Israeli minister talks God

Kyle Lamothe, Staff

Although the extreme weather kept attendance low, the third annual Sol Kanee Lecture on Peace and Justice went ahead as planned last week, welcoming Rabbi Michael Melchior to the U of M campus. Rabbi Melchior is the deputy minister of education, culture and sport for the Israeli parliament and is recognized internationally as a leader in promoting discourse between religions for world peace.

He has received many peace-related awards and was instrumental in developing the Alexandria Declaration, an agreement by which religious leaders from the Holy Land decided to work together for peace and understanding.

In his lecture, entitled “The world at a crossroads,” sponsored by the Arthur V. Mauro Centre for Peace and Justice at St. Paul’s College, Rabbi Melchior spoke to the need for understanding and respect between religions and cultures.

“If we come to the point where the conflict in the world is my God against your God, we will never be able to find a solution — who wants to compromise on our God?” he said. “Therefore, our purpose must be to say that: our God and your God — it’s the same God!
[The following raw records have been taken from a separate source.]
-- ==== Sys2Proof/Laws/Base32.lean ====
section
/-! SUPPORT. The inner loop of the Base32 encoder, said once: which characters it emits and what it leaves
in the buffer. -/

namespace Sys2Proof.Machine

theorem b32Drain_of_lt {n : Nat} (buf : Nat) (h : n < 5) : b32Drain buf n = ([], buf, n) := by
  unfold b32Drain
  split
  · omega
  · rfl

theorem b32Drain_add_five (buf n : Nat) :
    b32Drain buf (n + 5) =
      (alphabet ((buf >>> n) &&& 31) :: (b32Drain (buf % 2 ^ n) n).1, (b32Drain (buf % 2 ^ n) n).2) :=
  rfl

theorem and_thirty_one (x : Nat) : x &&& 31 = x % 32 := Nat.and_two_pow_sub_one_eq_mod x 5

/-- The inner loop emits the n div 5 leading groups of an n-bit buffer and leaves its n mod 5 low
bits. -/
theorem b32Drain_eq {n buf : Nat} (h : buf < 2 ^ n) :
    b32Drain buf n =
      ((List.range (n / 5)).map fun j => alphabet (buf / 2 ^ (n - 5 * (j + 1)) % 32),
        buf % 2 ^ (n % 5), n % 5) := by
  induction n using Nat.strongRecOn generalizing buf with
  | _ n ih =>
    by_cases h5 : n < 5
    · have h1 : n / 5 = 0 := by omega
      have h2 : n % 5 = n := by omega
      rw [b32Drain_of_lt _ h5, h1, h2, Nat.mod_eq_of_lt h]
      rfl
    · obtain ⟨m, rfl⟩ : ∃ m, n = m + 5 := ⟨n - 5, by omega⟩
      have e : (m + 5) / 5 = m / 5 + 1 := by omega
      rw [b32Drain_add_five, ih m (by omega) (Nat.mod_lt _ (by positivity)), e,
        List.range_succ_eq_map, Nat.add_mod_right]
      simp only [List.map_cons, List.map_map, and_thirty_one, Nat.shiftRight_eq_div_pow]
      congr 1
      · congr 1
        apply List.map_congr_left
        intro j hj
        simp only [List.mem_range] at hj
        have e1 : m + 5 - 5 * (j + 1 + 1) = m - 5 * (j + 1) := by omega
        have e2 : m = m - 5 * (j + 1) + 5 * (j + 1) := by omega
        have e3 : (2 : Nat) ^ (5 * (j + 1)) = 32 * 2 ^ (5 * j) := by
          rw [Nat.mul_add, pow_add]; ring
        simp only [Function.comp, Nat.succ_eq_add_one, e1]
        generalize m - 5 * (j + 1) = q at e2 ⊢
        rw [e2, pow_add, Nat.mod_mul_right_div_self, e3, Nat.mod_mul_right_mod]
      · rw [Nat.mod_mod_of_dvd]
        exact pow_dvd_pow 2 (Nat.mod_le _ _)

theorem alphabet_injective (a b : Fin 32) (h : alphabet a = alphabet b) : a = b := by
  revert a b; decide

end Sys2Proof.Machine
end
God was created in all of us and is in all of us: the basis for all humanity. First of all we are human beings and then afterwards we are Christians and Jews and Muslims.”

He also described the difficult reconciliation between traditional religious society and modernity, and the problems associated with building peace when new technologies and the media make it easy to spread “a message of hatred, bigotry, xenophobia and poison to millions of people.”

Specifically on the topic of peace in the Holy Land, Rabbi Melchior spoke to the importance of not compromising on religious beliefs, but instead fully understanding religious texts in their entirety. Then, he said, the true “philosophy of Judaism” can be understood as acceptance that Jewish people were given a divine promise to the land, but that there are other people living there.

“It’s true that we have a divine promise to the land, by the way the Muslims also believe that they have a divine promise to the land. But, we are here and we will not move from here because it is our land, and they are here and they will not move,” he said. “And if we want to live together then we will have to divide the land so that we can all find security and peace.”